**Assigned task**
Could you state how many lines of the material hold "sameView"? Include nothing beyond the number.

**Exercise materials**
········
theorem eventSlot_of_room {s : State} (he : s.ras.enable = true) (hr : (s.ras.seq - s.ras.consumed).toNat < 2 ^ s.ras.log2) :
    s.eventSlot = some (s.ras.base + s.ras.seq.toNat % 2 ^ s.ras.log2 * 64) :=
  if_pos ⟨he, hr⟩

section
variable {s : State} {seq : Word32} {tide : Word} {code kind unit a : Nat} {items : List Word}

/-- Storing a record's pieces in the ring is writing its words in harbour 0's view. -/
theorem put0_eventRecord_of_resolved {ps : List Piece} (h : s.mem.damage = [])
    (hp : s.resolve 0 a 64 = some ps) :
    s.put0 a (eventRecord seq tide code kind unit items) =
      foldState (shares ps ((eventRecord seq tide code kind unit items).flatMap wordBytes)) storeRecordPiece s := by
  rw [foldState_storeRecordPiece _ h]
  simp only [State.put0, State.writeH, length_eventRecord_bytes, hp, State.writePieces]

theorem put0_eventRecord_of_unresolved (hp : s.resolve 0 a 64 = none) :
    s.put0 a (eventRecord seq tide code kind unit items) = s := by
  simp only [State.put0, State.writeH, length_eventRecord_bytes, hp]

theorem eventStored_of_noSlot (hs : s.eventSlot = none) :
    s.eventStored tide code kind unit items =
      if s.ras.enable then (counted code s).onRas fun r => { r with dropped := r.dropped + 1 } else counted code s := by
  unfold State.eventStored
  rw [hs]
  rfl

theorem eventStored_of_slot (h : s.mem.damage = []) (hs : s.eventSlot = some a) :
    s.eventStored tide code kind unit items =
      if s.ras.irqMode = 1 then (recorded tide code kind unit items a s).msix 0 s.ras.msiVector
      else recorded tide code kind unit items a s := by
  have sameView : (counted code s).resolve 0 a 64 = s.resolve 0 a 64 := rfl
  unfold State.eventStored recorded
  rw [hs]
  dsimp only
  cases hp : s.resolve 0 a 64 with
  | none =>
    rw [put0_eventRecord_of_unresolved (sameView.trans hp)]
    rfl
  | some ps =>
    rw [put0_eventRecord_of_resolved (s := counted code s) h (sameView.trans hp)]
    rfl

end

/-- Settles O7: an undamaged array has nothing to decode before the record, and the ring is disabled, full or has room. -/
theorem eventsAreCounted : Obligations.EventsAreCounted := by
  intro tide code kind unit items s h
  rw [eventAt_eq_eventStored h]
  refine ⟨⟨tabGet_tabMod_same 0 s.ras.counts code (· + 1), fun k hk => tabGet_tabMod_other 0 s.ras.counts code k (· + 1) hk⟩,
    fun he => ?_, fun he hf => ?_, fun he hr hi => ?_, fun he hr hi => ?_⟩
  · rw [eventStored_of_noSlot (eventSlot_of_disabled he), he]
    rfl
  · rw [eventStored_of_noSlot (eventSlot_of_full hf), he]
    rfl
  · rw [eventStored_of_slot h (eventSlot_of_room he hr), if_neg hi]
    rfl
  · rw [eventStored_of_slot h (eventSlot_of_room he hr), if_pos hi]
    rfl

/-! Writes out of a master's reach (R5, R28, R628) -/

/-- A register write that only the manager may make, by another master while the clocks run. -/
theorem clocked_privWrite_ignored {m : Master} {s : State} (hs : s.halted = false) (hm : m.privileged = false) (o : Nat)
    (f : State → State) : s.clocked (s.privWrite m o f) = .next (if s.absentUnit o then s else s.rwpIgnored m o) := by
  rw [State.clocked_run _ _ hs, State.privWrite_ignored hm]

/-- The same of a command that needs a running module. -/
theorem clocked_running_privWrite_ignored {m : Master} {s : State} (hs : s.halted = false) (hm : m.privileged = false)
    (hr : s.running = true) (o : Nat) (f : State → State) :
    s.clocked (if !s.running then s else s.privWrite m o f) = .next (if s.absentUnit o then s else s.rwpIgnored m o) := by
  rw [hr]
  exact clocked_privWrite_ignored hs hm o f

/-- A budget write by a master other than the sideband is one that only the manager may make. -/
theorem exec_pwBudgetWrite_ignored {m : Master} {s : State} (hs : s.halted = false) (hm : m.privileged = false)
    (hb : m ≠ .sideband) (v : Word) :
    exec (.pwBudgetWrite m v) s = .next (if s.absentUnit 0x20018 then s else s.rwpIgnored m 0x20018) := by
  show s.clocked (if m = .sideband then s.writeBudget m v else s.privWrite m 0x20018 fun s => s.writeBudget m v) = _
  rw [if_neg hb]
  exact clocked_privWrite_ignored hs hm _ _

/-- Settles O11: each of the commands is a `privWrite` at its register's offset, behind the clock gate. -/
theorem unprivilegedWritesAreIgnored : Obligations.UnprivilegedWritesAreIgnored := by
  intro m v n k s hs hm
  have ign := clocked_privWrite_ignored hs hm
  have run := clocked_running_privWrite_ignored hs hm
  exact ⟨ign _ _, ign _ _, ign _ _, ign _ _, ign _ _, ign _ _, ign _ _, ign _ _, ign _ _, ign _ _, ign _ _, ign _ _, ign _ _,
    ign _ _, ign _ _, ign _ _, ign _ _, ign _ _, ign _ _, ign _ _, ign _ _, ign _ _, ign _ _, ign _ _, ign _ _, ign _ _,
    ign _ _, ign _ _, ign _ _, ign _ _, ign _ _, ign _ _, fun h => run h _ _, fun h => run h _ _, fun h => run h _ _,
    fun h => run h _ _, fun h => run h _ _, fun h => exec_pwBudgetWrite_ignored hs hm h v⟩

end Sys2Proof.Proofs
end

section
/-! SUPPORT. The statements of 01_module_architecture on start-up: its begin, the choice of the image, the steps to its end, a stop, and the
raised security version. -/
namespace Sys2Proof.Proofs
open Sys2Proof Sys2Proof.Machine Sys2Proof.Laws

/-! STARTUP_BEGIN (R53, R603, R613) -/

/-- The module once VSTBY is valid: what a powered module held is lost, a freeze is kept for report, and the MATE contacts are closed. -/
def atVstby (s : State) : State :=
  (if s.boot.life = .unpowered then s
   else if s.boot.life = .frozen then s.powerLost.onRas fun r => { r with kept := [s.freezeReset] }
   else s.powerLost).onPins fun p => { p with mate0 := true, mate1 := true, modRst := false }

/-- The cause of a start-up that VSTBY begins. -/
def vstbyCause (s : State) : Nat := if s.boot.life = .frozen then 6 else 0

theorem atVstby_freeze (s : State) : (atVstby s).pins.freeze = s.pins.freeze := by
  unfold atVstby
  split
  · rfl
  · split <;> rfl

theorem exec_startupBegin_vstby (s : State) :
    exec (.startupBegin true) s = .next (if s.pins.freeze then
      (atVstby s).onBoot fun b => { b with life := .inReset, nextCause := vstbyCause s }
      else (atVstby s).startUp (vstbyCause s)) := by
  rw [← atVstby_freeze]
  show execStartupBegin true s = _
  unfold execStartupBegin atVstby vstbyCause
  by_cases hu : s.boot.life = .unpowered
  · simp [hu, done]
  · by_cases hf : s.boot.life = .frozen <;> simp [hu, hf, done]

section
variable {s : State}

theorem atVstby_of_unpowered (hl : s.boot.life = .unpowered) :
    atVstby s = s.onPins fun p => { p with mate0 := true, mate1 := true, modRst := false } := by
  rw [atVstby, if_pos hl]

theorem atVstby_of_powered (hu : s.boot.life ≠ .unpowered) (hf : s.boot.life ≠ .frozen) :
    atVstby s = s.powerLost.onPins fun p => { p with mate0 := true, mate1 := true, modRst := false } := by
  rw [atVstby, if_neg hu, if_neg hf]

theorem atVstby_of_frozen (hl : s.boot.life = .frozen) :
    atVstby s = (s.powerLost.onRas fun r => { r with kept := [s.freezeReset] }).onPins fun p => { p with
      mate0 := true, mate1 := true, modRst := false } := by
  rw [atVstby, if_neg (by simp [hl]), if_pos hl]

theorem vstbyCause_of_frozen (hl : s.boot.life = .frozen) : vstbyCause s = 6 := if_pos hl

theorem vstbyCause_of_notFrozen (hl : s.boot.life ≠ .frozen) : vstbyCause s = 0 := if_neg hl

theorem exec_startupBegin_vstby_released (hz : s.pins.freeze = false) :
    exec (.startupBegin true) s = .next ((atVstby s).startUp (vstbyCause s)) := by
  rw [exec_startupBegin_vstby, hz]
  rfl

theorem exec_startupBegin_vstby_held (hz : s.pins.freeze = true) :
    exec (.startupBegin true) s = .next ((atVstby s).onBoot fun b => { b with life := .inReset, nextCause := vstbyCause s }) := by
  rw [exec_startupBegin_vstby, hz]
  rfl

theorem exec_startupBegin_resetEnded (hl : s.boot.life = .inReset) (hm : s.pins.modRst = false) (hz : s.pins.freeze = false)
    (ht : s.pins.thermTrip = false) (hq : s.pins.seq ≠ 3) :
    exec (.startupBegin false) s = .next (s.startUp s.boot.nextCause) := by
  show execStartupBegin false s = _
  simp [execStartupBegin, hl, hm, hz, ht, hq, done]

end

/-! IMAGE_ACCEPT (R597, R604 steps 4 to 8) -/

/-- The failure codes of the slot tried first and of the other one. -/
def firstFail (s : State) : Nat := if s.firstB then s.slotFail s.boot.imageB else s.slotFail s.boot.imageA
def secondFail (s : State) : Nat := if s.firstB then s.slotFail s.boot.imageA else s.slotFail s.boot.imageB

/-- The failure code that is recorded of a slot: none of one that was a candidate and was never tried. -/
def seenFail (s : State) (n : Nat) (isFirst : Bool) : Nat :=
  if isFirst = true ∨ firstFail s ≠ 0 ∨ n = 1 ∨ n = 2 then n else 0

/-- The rails are set, and the codes of both slots recorded. -/
def slotsTried (s : State) : State :=
  s.startRails.onBoot fun x => { x with
    failA := seenFail s (s.slotFail s.boot.imageA) (!s.firstB), failB := seenFail s (s.slotFail s.boot.imageB) s.firstB }
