/-- Which submission a command belongs to: the one a mailbox runs, one fetched from a queue pair (`seq` numbers the
entries fetched), or internal work of the device (R23; `seq` numbers the requests). -/
inductive Origin
  | mailbox (b : BindId)
  | queue (qpn seq : Nat)
  | internal (seq : Nat)
  deriving DecidableEq, Repr

/-- An error of an arith engine's operand memory, which no SECDED covers (R213): a word, and the bits of it that are inverted. -/
abbrev MemError := Nat × Nat

/-- How an arith engine's run ends: the errors in the result's words of its operand memory, and the error pattern on the
ARITH→VAULT data path that the wrapped output crosses (R213, R218); without either, both are empty. -/
structure ArithEnd where
  errs : List MemError := []
  wire : Bytes := []
  deriving DecidableEq, Repr

/-- How a host DMA read ends (R44). -/
inductive DmaResult
  | data (bs : Bytes)
  | ur
  | ca
  | poisoned
  deriving DecidableEq, Repr

/-- The binding a management message comes by (R447): the management port, or PCIe VDM on PF0 of a port. -/
inductive MgmtConn
  | port
  | vdm (p : PortId)
  deriving DecidableEq, Repr

/-- A request of Quartz firmware to a dispatcher (R444), or one of a type that R444 does not list. -/
inductive QuartzReq
  | signAttest | signFail | signSpdm | cosignSpdm | verifyImage | verifyWard | other
  deriving DecidableEq, Repr

/-- A Swivawa frame (R402): its header fields and payload. `lineOk`: no FEC or coding error falls in it, HCRC, VERSION,
RSVD bits, delimited length and FCS are good; `mac`: the tag that follows a sealed payload; `fec`: codewords corrected and
uncorrectable. -/
structure Frame where
  ty : Nat
  cls : Nat := 1
  sealed : Bool := false
  keyPhase : Bool := false
  hops : Nat := 0
  dst : Nat := 0
  src : Nat := 0
  tag : Nat := 0
  lseq : Nat := 0
  payload : Bytes := []
  lineOk : Bool := true
  mac : Bytes := []
  fec : Nat × Nat := (0, 0)
  deriving DecidableEq, Repr

/-- What arrives from a card (R374, R375): the field of a short response, the CID[127:8] of a long one, a data block, a CRC
status, or a frame or block whose check fails. -/
inductive CardResp
  | short (v : Nat)
  | long (cid : Nat)
  | block (bs : Bytes)
  | crcStatus (ok : Bool)
  | bad
  deriving DecidableEq, Repr
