-- ==== Sys2Proof/Machine/Bytes.lean ====
section
/-! DEFINITION. Byte strings and bit fields (00_scope R1, R2): little-endian values, slices at a byte offset, and
bit fields of a word. -/

namespace Sys2Proof.Machine

/-- The little-endian value of a byte string (R1). -/
def leNat : Bytes → Nat
  | [] => 0
  | b :: bs => b.toNat + 256 * leNat bs

/-- `n` bytes of the value `v`, least significant first (R1). -/
def leBytes : Nat → Nat → Bytes
  | 0, _ => []
  | n + 1, v => BitVec.ofNat 8 v :: leBytes n (v / 256)

/-- `n` bytes of the value `v`, most significant first (the be16 and be32 of the constructions of 04 and 06). -/
def beBytes (n v : Nat) : Bytes := (leBytes n v).reverse

/-- The big-endian value of a byte string. -/
def beNat (bs : Bytes) : Nat := leNat bs.reverse

/-- A string of `n` zero bytes. -/
def zeros (n : Nat) : Bytes := List.replicate n 0

/-- The `n` bytes at offset `off`; bytes past the end read as 0. -/
def slice (bs : Bytes) (off n : Nat) : Bytes :=
  let t := (bs.drop off).take n
  t ++ zeros (n - t.length)

/-- `bs` cut or zero-extended to exactly `n` bytes. -/
def fit (n : Nat) (bs : Bytes) : Bytes := slice bs 0 n

/-- The byte at offset `off`. -/
def u8 (bs : Bytes) (off : Nat) : Nat := leNat (slice bs off 1)
/-- The 16-bit value at byte offset `off`. -/
def u16 (bs : Bytes) (off : Nat) : Nat := leNat (slice bs off 2)
/-- The 32-bit value at byte offset `off`. -/
def u32 (bs : Bytes) (off : Nat) : Nat := leNat (slice bs off 4)
/-- The 48-bit value at byte offset `off`. -/
def u48 (bs : Bytes) (off : Nat) : Nat := leNat (slice bs off 6)
/-- The 64-bit value at byte offset `off`. -/
def u64 (bs : Bytes) (off : Nat) : Nat := leNat (slice bs off 8)

/-- Whether every byte of a string is 0 (the test of an RSVD field). -/
def allZero (bs : Bytes) : Bool := bs.all (· == 0)

/-- Whether the `n` bytes at `off` are all 0. -/
def zeroAt (bs : Bytes) (off n : Nat) : Bool := allZero (slice bs off n)

/-- Bit `i` of a number. -/
def bitOf (v i : Nat) : Bool := v.testBit i

/-- The field `v[msb:lsb]` (R2). -/
def field (v msb lsb : Nat) : Nat := (v / 2 ^ lsb) % 2 ^ (msb + 1 - lsb)

/-- A field value placed at bit `lsb`, cut to the field's width. -/
def place (msb lsb v : Nat) : Nat := (v % 2 ^ (msb + 1 - lsb)) * 2 ^ lsb

/-- 1 for true, 0 for false. -/
def b2n (b : Bool) : Nat := if b then 1 else 0

/-- The value of a counter field of `bits` bits that saturates (for example R64, R83). -/
def satInc (bits v : Nat) : Nat := if v + 1 < 2 ^ bits then v + 1 else 2 ^ bits - 1

/-- `v + n` in a counter of `bits` bits that saturates. -/
def satAdd (bits v n : Nat) : Nat := if v + n < 2 ^ bits then v + n else 2 ^ bits - 1

/-- `bs` with `new` written over it at offset `off`; the string keeps its length. -/
def patch (bs : Bytes) (off : Nat) (new : Bytes) : Bytes :=
  fit bs.length ((slice bs 0 off) ++ new ++ bs.drop (off + new.length))

/-- One bit of a reflected CRC-32 (polynomial 0xEDB88320). -/
def crcBit (c : BitVec 32) : BitVec 32 := if c.getLsbD 0 then (c >>> 1) ^^^ 0xEDB88320#32 else c >>> 1

/-- CRC-32 of IEEE 802.3 over a byte string (R400, R402). -/
def crc32 (bs : Bytes) : Nat :=
  (~~~(bs.foldl (fun c b => crcBit (crcBit (crcBit (crcBit (crcBit (crcBit (crcBit (crcBit
    (c ^^^ b.setWidth 32))))))))) 0xFFFFFFFF#32)).toNat

end Sys2Proof.Machine
end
········
**Expected answer**
3